0

I have tried the code for my own data. It works when I compute the sum. However, If I assign the index to the new dataframe, an error occurred. I noticed that it's because sometimes my df have no data in between the custom_dates. I still want to assign the custom_dates as index to custom_sum.

A small adjustment to the original code:

import pandas as pd
import numpy as np
import datetime

np.random.seed(100)
df = pd.DataFrame(np.random.randint(0,100,size=(10, 1)), columns=list('A'))

df.index = pd.DatetimeIndex([datetime.date(2016,1,1),
                              datetime.date(2016,1,5),
                                 datetime.date(2016,2,1),
                             datetime.date(2016,2,2),
                              datetime.date(2016,2,5),
                                 datetime.date(2016,2,7),
                             datetime.date(2016,2,21),
                             datetime.date(2016,2,28),
                                 datetime.date(2016,2,29),
                             datetime.date(2016,3,1)
                            ])

custom_dates = pd.DatetimeIndex([datetime.date(2016,1,1),
                             datetime.date(2016,2,8),
                                 datetime.date(2016,2,10),
                             datetime.date(2016,3,1)
                            ])

custom_sum = df.groupby(custom_dates[custom_dates.searchsorted(df.index)]).sum()

And this code

custom_dates.searchsorted(df.index)

gives me

array([0, 1, 1, 1, 1, 1, 3, 3, 3, 3], dtype=int64)

That's exactly "my df have no data in between the custom_dates" because df have no data in between datetime.date(2016,2,8) and datetime.date(2016,2,10)

Now if I assign the custom_dates as index to custom_sum.

custom_sum.index = custom_dates

The following error occurred:

ValueError: Length mismatch: Expected axis has 3 elements, new values have 4 elements

As for my own data.
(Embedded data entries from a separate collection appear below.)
-- ==== Sys2Proof/Tests/Slice0.lean ====
section
/-! SUPPORT. Our own tests. Part 1: the checks of WellFormed. Part 2: the spec's worked examples and tables, each with
its place in the spec; no expected value comes from the model. Part 3: for every statement that has hypotheses, one
theorem that names a state and operands that meet them, for each of its clauses (witness_<Name>). -/

namespace Sys2Proof.Tests

set_option Elab.async false

open Sys2Proof Sys2Proof.Machine

/-! ### States -/

/-- The part READY with an empty catalogue. -/
def ready : State := { State.reset with mode := .ready, store := { Store.reset with startup := none } }

/-- The state after a command. -/
def after (c : Instr) (s : State) : State :=
  match exec c s with
  | .next t => t
  | _ => State.reset

/-- The state after several commands. -/
def afterAll (cs : List Instr) (s : State) : State := cs.foldl (fun s c => after c s) s

/-- The status, the clamped mark and the data of the reply that is owed. -/
def reply (s : State) : Option (Status × Bool × List Byte) := s.port.owed.map (fun o => (o.status, o.clamped, o.data))

/-- P2 CONNECTED and monitored by P9 in WHISPER, P5 HELD on programme 1. -/
def talking : State :=
  (((ready.modPos 2 (fun x =>
      { x with call := .connected, binding := some { rx := 4, tx := 4 },
               relation := some { form := .monitoredBy, other := 9, mode := .whisper, gain := some 1000 } })).modPos 9
    (fun x => { x with relation := some { form := .monitoring, other := 2, mode := .whisper, gain := some 1000 } })).modPos
    5 (fun x => { x with call := .held, binding := some { rx := 7, tx := 9 }, hold := some 1 })).modProg 1
    (fun g => { g with listeners := 1 })

/-- An ACTIVE entry that nothing uses. -/
def active (cls : ClipClass) (start length loop : Nat) : Clip :=
  { state := .active, body := some (clipBody cls start length loop), use := 0, fenced := false }

/-- The same with clips: 30 and 31 MUSIC, 40 WHISPER, 20 CALLER; programme 1 on clip 30. -/
def media : State :=
  ((((talking.modClip 30 (fun _ => active .music 4096 24000 8000)).modClip 31 (fun _ => active .music 32768 3000 0)).modClip
    40 (fun _ => active .whisper 40960 1000 0)).modClip 20 (fun _ => active .caller 49152 100 0)).modProg 1
    (fun g => { g with clip := some 30 })

/-- The same with a caller stream of P5 in S4, PLAYING, and a whisper stream of P2 in S5, and S1 STOPPING. -/
def playing : State :=
  ((media.modSlot 4 (fun _ =>
      { Slot.started .caller 5 20 (clipBody .caller 49152 100 0) 4096 (some 1) (some true) 0 with
        state := .playing, begun := true, buffer := [5, 6, 7], left := 36, addr := 49216 })).modSlot 5 (fun _ =>
      { Slot.started .whisper 2 40 (clipBody .whisper 40960 1000 0) 6000 none none 0 with
        state := .playing, begun := true, left := 1000 })).modSlot 1 (fun _ =>
      { Slot.started .programme 1 30 (clipBody .music 4096 24000 8000) 8192 none none 0 with
        state := .stopping, begun := true, buffer := [100, 100], left := 64, ramp := 7, dir := some .rising })

/-- Every general slot taken. -/
def crowded : State :=
  generalSlots.foldl (fun s i => s.modSlot i (fun x =>
    if x.state = .idle then { x with state := .priming, kind := some .caller, target := some (i % 16), clip := some 20 }
    else x)) playing

/-- A store operation in flight, in the given phase and activity. -/
def storing (k : OpKind) (step : Nat) (ph : StepPhase) (act : LinkActivity) : State :=
  ready.modStore (fun u =>
    { u with activity := act, op := some { kind := k, start := 1228800, size := 4096, data := [], step := step,
                                           phase := ph, runTime := 0, clock := 0 } })

/-- A pending STORE_READ. -/
def reading (holding : Bool) (s : State) : State :=
  s.modStore (fun u => { u with read := some { addr := 0, count := 2, holding := holding, clock := 0 } })

/-- The link of P6 UP, with one segment, at the turn of its port in the frame. -/
def linked : State :=
  (((ready.modLink 6 (fun l => { l with state := .up })).modSegs 6 (fun _ => [0])).modSeg 0
    (fun x => { x with owner := some 6 })).setWords 6

/-- The state after the word `w` of P6 in each of `n` frames. -/
def frames (n : Nat) (w : BitVec 19) (s : State) : State :=
  (List.range n).foldl (fun s _ => after (.headsetWordArrival 6 w) (s.setWords 6)) s

/-- A good word of value `d`, with its button. -/
def word (d : BitVec 16) (button : Bool) : BitVec 19 :=
  let front : BitVec 18 := d ++ (1 : BitVec 1) ++ BitVec.ofBool button
  front ++ BitVec.ofBool (ones front % 2 == 1)

/-! ### Part 1. What WellFormed refuses -/

theorem test_wf_directory_length : (Instr.startupLoadEnd [0]).wellFormed = false := by decide +kernel
theorem test_wf_fetch_of_no_byte : (Instr.fetchArrival []).wellFormed = false := by decide +kernel
theorem test_wf_fetch_of_65_bytes : (Instr.fetchArrival (List.replicate 65 0)).wellFormed = false := by decide +kernel
theorem test_wf_read_of_no_byte : (Instr.storeReadComplete []).wellFormed = false := by decide +kernel
theorem test_wf_read_of_33_bytes : (Instr.storeReadComplete (List.replicate 33 0)).wellFormed = false := by decide +kernel
theorem test_wf_character_without_start_bit : (Instr.goodCharacter 1 (.ended 0)).wellFormed = false ∧
    (Instr.frameAbandoned (.badCharacter 1)).wellFormed = false := by decide +kernel
theorem test_wf_good_length_is_no_bad_length : (Instr.frameAbandoned (.badLength 40)).wellFormed = false := by
  decide +kernel
theorem test_wf_empty_body : (Instr.unknownCommand .st1 []).wellFormed = false := by decide +kernel
theorem test_wf_body_of_41_bytes : (Instr.storeWrite .st4 (List.replicate 40 0)).wellFormed = false := by decide +kernel
theorem test_wf_body_of_40_bytes : (Instr.storeWrite .st4 (List.replicate 39 0)).wellFormed = true := by decide +kernel

/-! ### Part 2. Worked examples and tables of the spec -/

/-- Table 10-1. -/
theorem test_sample_law : ([0, 3, 4, 100, -100, 1000, 5000, 32767, -32768] : List Int).map (fun v => lawDecode (lawEncode v)) =
    [0, 0, 8, 104, -104, 988, 5116, 32124, -32124] := by decide +kernel
/-- R138: an erased byte decodes to -32124. -/
theorem test_erased_byte : lawDecode 255 = -32124 := by decide +kernel
/-- R94. -/
theorem test_levels : [lvl 1, lvl 2, lvl 42949672960, lvl 673672407040] = [0, 8, 282, 313] := by decide +kernel
/-- Section 0.5.2: halves go away from zero. -/
theorem test_rounding : [roundDiv 5 2, roundDiv (-5) 2, roundDiv 4 3, roundDiv (-4) 3] = [3, -3, 1, -1] := by
  decide +kernel
/-- Table 12-1: the body 10 03 05 07 (hex) is CONNECT of P3 with rx 5 and tx 7; 17 (hex) names no command. -/
theorem test_frame_codes : frameCommand .st1 [0x10, 3, 5, 7] = .connect .st1 [3, 5, 7] ∧
    frameCommand .st4 [0x53] = .saveDirectory .st4 [] ∧ frameCommand .st2 [0x17, 1] = .unknownCommand .st2 [0x17, 1] := by
  decide +kernel
/-- The table's rows have no bits. -/
theorem test_no_row_has_bits : decodeTableWord 8 0x10 = none := rfl

theorem test_device_reset : ((after (.deviceReset 3) talking).posAt 2).call = .free ∧
    (after (.deviceReset 3) talking).port.address = 3 := by decide +kernel
theorem test_reset_pin : (after .resetPinHeld { ready with callQ := { records := [], overflow := false, attention := true } }).callQ.attention
    = false := by decide +kernel
/-- R151: abandon at the first ready, and the read of the header at the next. -/
theorem test_startup_ready : (after .startupStoreReady State.reset).store.request = some .abandon ∧
    (afterAll [.startupStoreReady, .startupStoreReady] State.reset).store.request = some (.read 0 8) := by decide +kernel
theorem test_startup_no_store : (after .startupNoStore State.reset).mode = .ready ∧
    (after .startupNoStore State.reset).maintQ.records.map (fun n => (n.kind, n.cause, n.value)) =
      [(.started, some .noStore, some 0)] := by decide +kernel

/-- An entry of a directory (Table 12-7). -/
def entry (c cls binding start length loop : Nat) : List Byte :=
  put1 c ++ put1 cls ++ put1 binding ++ put3 start ++ put3 length ++ put3 loop
/-- The six entries of Table 8-6. -/
def table86 : List Byte :=
  entry 30 0 1 4096 24000 8000 ++ entry 40 1 255 40960 100 0 ++ entry 41 2 0 49152 100 0 ++ entry 40 2 255 49152 100 0 ++
    entry 31 0 1 65536 100 99 ++ entry 60 2 255 2000 10 0
/-- Table 8-6: three entries come in, three are skipped, programme 1 plays clip 30. -/
theorem test_startup_load_end :
    let t := after (.startupLoadEnd ([84, 71, 68, 82] ++ put2 6 ++ put2 (byteSum table86) ++ table86 ++
      List.replicate 1464 255)) (afterAll [.startupStoreReady, .startupStoreReady] State.reset)
    (List.range 128).filter (fun c => (t.clipAt c).state == .active) = [30, 31, 40] ∧
      (t.progAt 1).clip = some 30 ∧ t.callQ.records.map (fun n => (n.cause, n.value)) = [(some .ok, some 3)] := by
  decide +kernel

/-- R19: one step of the ramp. -/
theorem test_frame_boundary : ((after .frameBoundary (after (.mute .st1 [2, 1]) talking)).posAt 2).ramp = 39 := by
  decide +kernel
/-- R182: the block count goes on from 0 after 65535. -/
theorem test_block_boundary : (after .blockBoundary (ready.modTmn (fun t =>
    { t with blockCount := 65535, frames := 40 }))).tmn.blockCount = 0 := by decide +kernel
/-- R14: each call is released with one notice. -/
theorem test_grace_expiry :
    (after .graceTimerExpiry (talking.modTmn (fun t => { t with running := true, grace := 5, elapsed := 100 }))).callQ.records.map
      (fun n => (n.kind, n.position, n.cause)) =
      [(.callReleased, some 2, some .lineLoss), (.callReleased, some 5, some .lineLoss)] := by decide +kernel
/-- Table 10-3: sync 4 after 2060 ticks restarts, sync 19 locks and is a boundary at a phase of 1830. -/
theorem test_line_sync : (after (.lineSync (Vector.replicate 32 0)) (ready.modTmn (fun t =>
      { t with state := .acquiring, count := 3, syncTicks := 2060 }))).tmn.count = 1 ∧
    (after (.lineSync (Vector.replicate 32 0)) (ready.modTmn (fun t =>
      { t with state := .acquiring, count := 15, syncTicks := 2046, frameTimer := 1830 }))).tmn.boundary.isSome = true := by
  decide +kernel
theorem test_acquisition_timeout : (after .acquisitionTimeout (ready.modTmn (fun t =>
    { t with state := .acquiring, count := 3, syncTicks := 2112 }))).tmn.state = .freeRun := by decide +kernel
/-- R176. -/
theorem test_clock_fail : let t := after .clockFail (ready.modTmn (fun t => { t with state := .locked, count := 16, elapsed := 11 }))
    t.tmn.failFlag = true ∧ t.tmn.elapsed = 0 ∧ t.callQ.records.map (·.kind) = [.clockFail] := by decide +kernel
/-- R158: the 64th good word brings the link UP. -/
theorem test_headset_word : ((frames 63 (word 0 false) ready).linkAt 6).state = .probing ∧
    ((frames 64 (word 0 false) ready).linkAt 6).state = .up := by decide +kernel
/-- R154: one word a frame from each port, P0 first. -/
theorem test_word_order : (after (.headsetWordArrival 6 (word 0 false)) ready).words = 7 ∧
    (afterAll [.headsetWordArrival 6 (word 0 false), .headsetWordArrival 6 (word 0 false)] ready).linkAt 6 =
      (after (.headsetWordArrival 6 (word 0 false)) ready).linkAt 6 := by decide +kernel
/-- Table 12-6: a sample of -2 with the present bit, no button, 16 ones: the parity bit is 0. -/
theorem test_word_fields : word (-2) false = 0b1111111111111110100 ∧ inboundSample (word (-2) false) = -2 := by
  decide +kernel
My custom_dates gives

dtype='datetime64[ns]', name='date_time', length=46899, freq=None

and my df.index gives

dtype='datetime64[ns]', name='time_index', length=6363585, freq=None

I would expect all the actual dates in custom_sum by custom_sum = df.groupby(custom_dates[custom_dates.searchsorted(df.index)]).sum() However, the code:

df.groupby(custom_dates[custom_dates.searchsorted(df.index)]).sum()

gives an error

IndexError: index 46899 is out of bounds for axis 0 with size 46899

I can only do the

custom_dates.searchsorted(df.index)

which gives

array([    0,     0,     0, ..., 46899, 46899, 46899], dtype=int64)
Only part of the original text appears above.